14The applicant further relies on a psychological pre-screening report dated October 26, 2021. After a screening interview, Ms. Fariba Touyeh, Psych. Assoc. made a provisional diagnosis of Adjustment Disorder, but asserted that a full assessment would explore whether the applicant also met the criteria for PTSD, Major Depressive Disorder and Somatic Symptom Disorder. In contrast the respondent relies on a Psychological s. 44 assessment conducted by Dr. Rubenstein. Dr. Rubenstein found that the applicant did meet the criteria for any DSM-IV diagnosis and did not sustain an accident-related psychological impairment.
15When comparing the pre-screening report of Ms. Touyeh to the s. 44 assessment of Dr. Rubenstein, I prefer the respondent’s s. 44 report. In addition to the clinical interview, Dr. Rubenstein conducted diagnostic testing which found that the applicant scored below clinical magnitude in depression and anxiety. In contrast, Ms. Touyeh’s screening involved only a telephone interview. Moreover, Dr. Rubenstein’s findings of minimal psychological symptoms are consistent with the medical record, particularly the CNRs of the applicant’s family physician.
16As such, I find that the applicant has failed to establish accident-related impairments that warrant removal from the MIG.
17As I have found the applicant to be within the MIG, it is not necessary for me to consider the reasonableness and necessity of the treatment plans in dispute.
18The parties have not specified whether any amount is remaining under the MIG limit of $3,500.00. However, the applicant is entitled to whatever amount remains within the $3,500.00 MIG limit as of the date of this decision once incurred, as such benefits are deemed reasonable and necessary pursuant to s. 40(8) of the Schedule. Interest applies to the payment of overdue benefits in accordance with s. 51 of the Schedule.
Award
19Section 10 of Regulation 664 provides that a special award may be granted if the respondent unreasonably withheld or delayed payments.

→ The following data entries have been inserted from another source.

/-- A load into a context, at addresses of the context and their places in memory: body and data are placed and cleaned from
the application cores' caches (R184); a failure changes nothing. -/
def Driver.load (d : Driver) (s : State) (v x : Nat) (o : List Byte) (codeBase dataBase codePa dataPa : Nat) :
    Except LoadErr (Driver × State) :=
  match (d.get (v * 65536 + x) Namespace.empty).load o codeBase dataBase with
  | .error e => .error e
  | .ok (n, p) =>
    .ok (d.put (v * 65536 + x) n, { s with mem := (s.mem.writeN codePa p.body).writeN dataPa p.data })

/-- Before a context's first launch, and only then, the driver writes the installed mode to ctx.legacy: a value that is
written later stays (R427, R433). -/
def Driver.launch (d : Driver) (s : State) (v x : Nat) : Driver × State :=
  let n := d.get (v * 65536 + x) Namespace.empty
  match n.mode with
  | some m => if n.launched then (d, s) else (d.put (v * 65536 + x) { n with launched := true }, s.putLegacy v x m)
  | none => (d, s)

/-! ## Old binaries (R431, R432) -/

/-- The base MODE of a generation: RND, DENORM, TRANS and TEXW in their places of ctx.legacy (R431, R21). -/
def baseMode (gen : Nat) : Dword :=
  let f (rnd denorm trans texw : Nat) : Dword := d64 (rnd + 8 * denorm + 64 * trans + 512 * texw)
  match gen with
  | 1 => f 1 1 1 1
  | 2 => f 1 1 2 1
  | 3 => f 0 1 3 0
  | _ => 0

/-- MODE of an old binary: the base value and the lock fields of its title's manifest, if it has one (R431). -/
def oldMode (gen : Nat) (lock : Option (Nat × Nat × Bool)) : Dword :=
  match lock with
  | none => baseMode gen
  | some (refresh, ratio, on) =>
    baseMode gen ||| d64 (refresh % 2 ^ 24 * 2 ^ 40 + ratio % 2 ^ 16 * 2 ^ 24 + if on then 2 ^ 16 else 0)

/-- A canonical clause of one word (R429). -/
def canonicalClause (i : Instr) : List Word :=
  encodeHeader { setb := none, seta := if i.longLatency then some 0 else none, wait := 0xFFF, cls := i.cls.getD .alu, yield := false
                 count := 1 + i.litCount } :: encode i

/-- The loader's clause for a stray branch: one word, TRAP 1023 (R432, R96). -/
def strayClause : List Word := canonicalClause strayTrap

/-- A segment of an old binary, translated: the offset at the old base of the clause that it stands for, its words, and
whether it ends in a computed branch. -/
structure OldSeg where
  old : Nat
  words : List Word
  branch : Bool
  deriving DecidableEq, Repr

/-- An old binary: its generation, its manifest's lock fields, its name, its translated segments, and the number of old
words that its address map covers. The old encodings are none of this device's, so the translation of a segment is given
(DEDUCED, log entry 115). -/
structure OldBinary where
  gen : Nat
  lock : Option (Nat × Nat × Bool)
  name : List Byte
  segs : List OldSeg
  span : Nat
  deriving DecidableEq, Repr

/-- The words of a segment, with the clause to which an index past the map falls through (R432). -/
def OldSeg.all (x : OldSeg) : List Word := x.words ++ if x.branch then strayClause else []

/-- The byte offset of the n-th segment in the body; behind the last, that of the stray clause. -/
def OldBinary.offset (x : OldBinary) (n : Nat) : Nat := 4 * ((x.segs.take n).flatMap OldSeg.all).length

/-- The body: the segments, then the stray clause. -/
def OldBinary.body (x : OldBinary) : List Byte := (x.segs.flatMap OldSeg.all ++ strayClause).flatMap bytesOfWord

/-- A symbol for each segment and one for the stray clause, named apart by a number. -/
def OldBinary.syms (x : OldBinary) : List Sym :=
  (List.range (x.segs.length + 1)).map fun n =>
    { name := x.name ++ [0x2E] ++ (bytesOfNat 4 n).map (fun b => b ||| 0x80), kind := 1, sect := 0, nval := 0, lval := x.offset n }

/-- The address map's relocations: entry i is filled with the translated address of the old clause at the old base plus 4i,
or with that of the stray clause (R432). -/
def OldBinary.map (x : OldBinary) : List (Nat × Nat) :=
  (List.range x.span).map fun i => (8 * i, (x.segs.findIdx? fun g => g.old = 4 * i).getD x.segs.length)

/-- A code object with a Lamod body, laid out part after part (R424, R425). -/
def lamodObject (gen : Nat) (mode : Dword) (body data : List Byte) (ys : List Sym) (rels : List (Nat × Nat)) : List Byte :=
  let d := 64 + body.length
  let so := d + data.length
  let ro := so + 24 * ys.length
  let no := ro + 16 * rels.length
  let span (off n : Nat) : List Byte := bytesOfNat 4 off ++ bytesOfNat 4 n
  let nameAt (k : Nat) : Nat := no + ((ys.take k).flatMap fun y => y.name ++ [0]).length
  bytesOfNat 4 0x4C514B43 ++ [1, 2, BitVec.ofNat 8 gen, 0] ++ zeros 16 ++ span 64 body.length ++ span d data.length
    ++ span so ys.length ++ span ro rels.length ++ bytesOfNat 8 mode.toNat ++ body ++ data
    ++ (ys.zipIdx.flatMap fun e => bytesOfNat 4 (nameAt e.2) ++ [BitVec.ofNat 8 e.1.kind, BitVec.ofNat 8 e.1.sect, 0, 0]
      ++ bytesOfNat 4 e.1.nval ++ bytesOfNat 4 e.1.lval ++ zeros 8)
    ++ (rels.flatMap fun r => bytesOfNat 4 r.1 ++ bytesOfNat 4 r.2 ++ zeros 8)
    ++ ys.flatMap fun y => y.name ++ [0]

/-- The code object of an old binary: GEN, MODE, the Lamod body, and the address map in DATA (R431, R432). -/
def OldBinary.object (x : OldBinary) : List Byte :=
  lamodObject x.gen (oldMode x.gen x.lock) x.body (zeros (8 * x.span)) x.syms x.map

end Sys2Proof.Machine
end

20In the matter at hand, the respondent took the position that the applicant’s injuries were subject to treatment under the MIG. I have considered the medical evidence and have come to the same conclusion. As such, there is nothing in the evidence before me to suggest that the respondent behaved in an unreasonable manner. Accordingly, the applicant’s request for an award is denied.
ORDER
21I find that:
i. The applicant has failed to establish that her accident-related impairments warrant removal from the MIG.
ii. The applicant is entitled to whatever amount remains within the $3,500.00 MIG limit as of the date of this decision once incurred, as such benefits are deemed reasonable and necessary pursuant to s. 40(8) of the Schedule. Interest applies to the payment of overdue benefits in accordance with s. 51 of the Schedule.
iii. The applicant is not entitled to an award.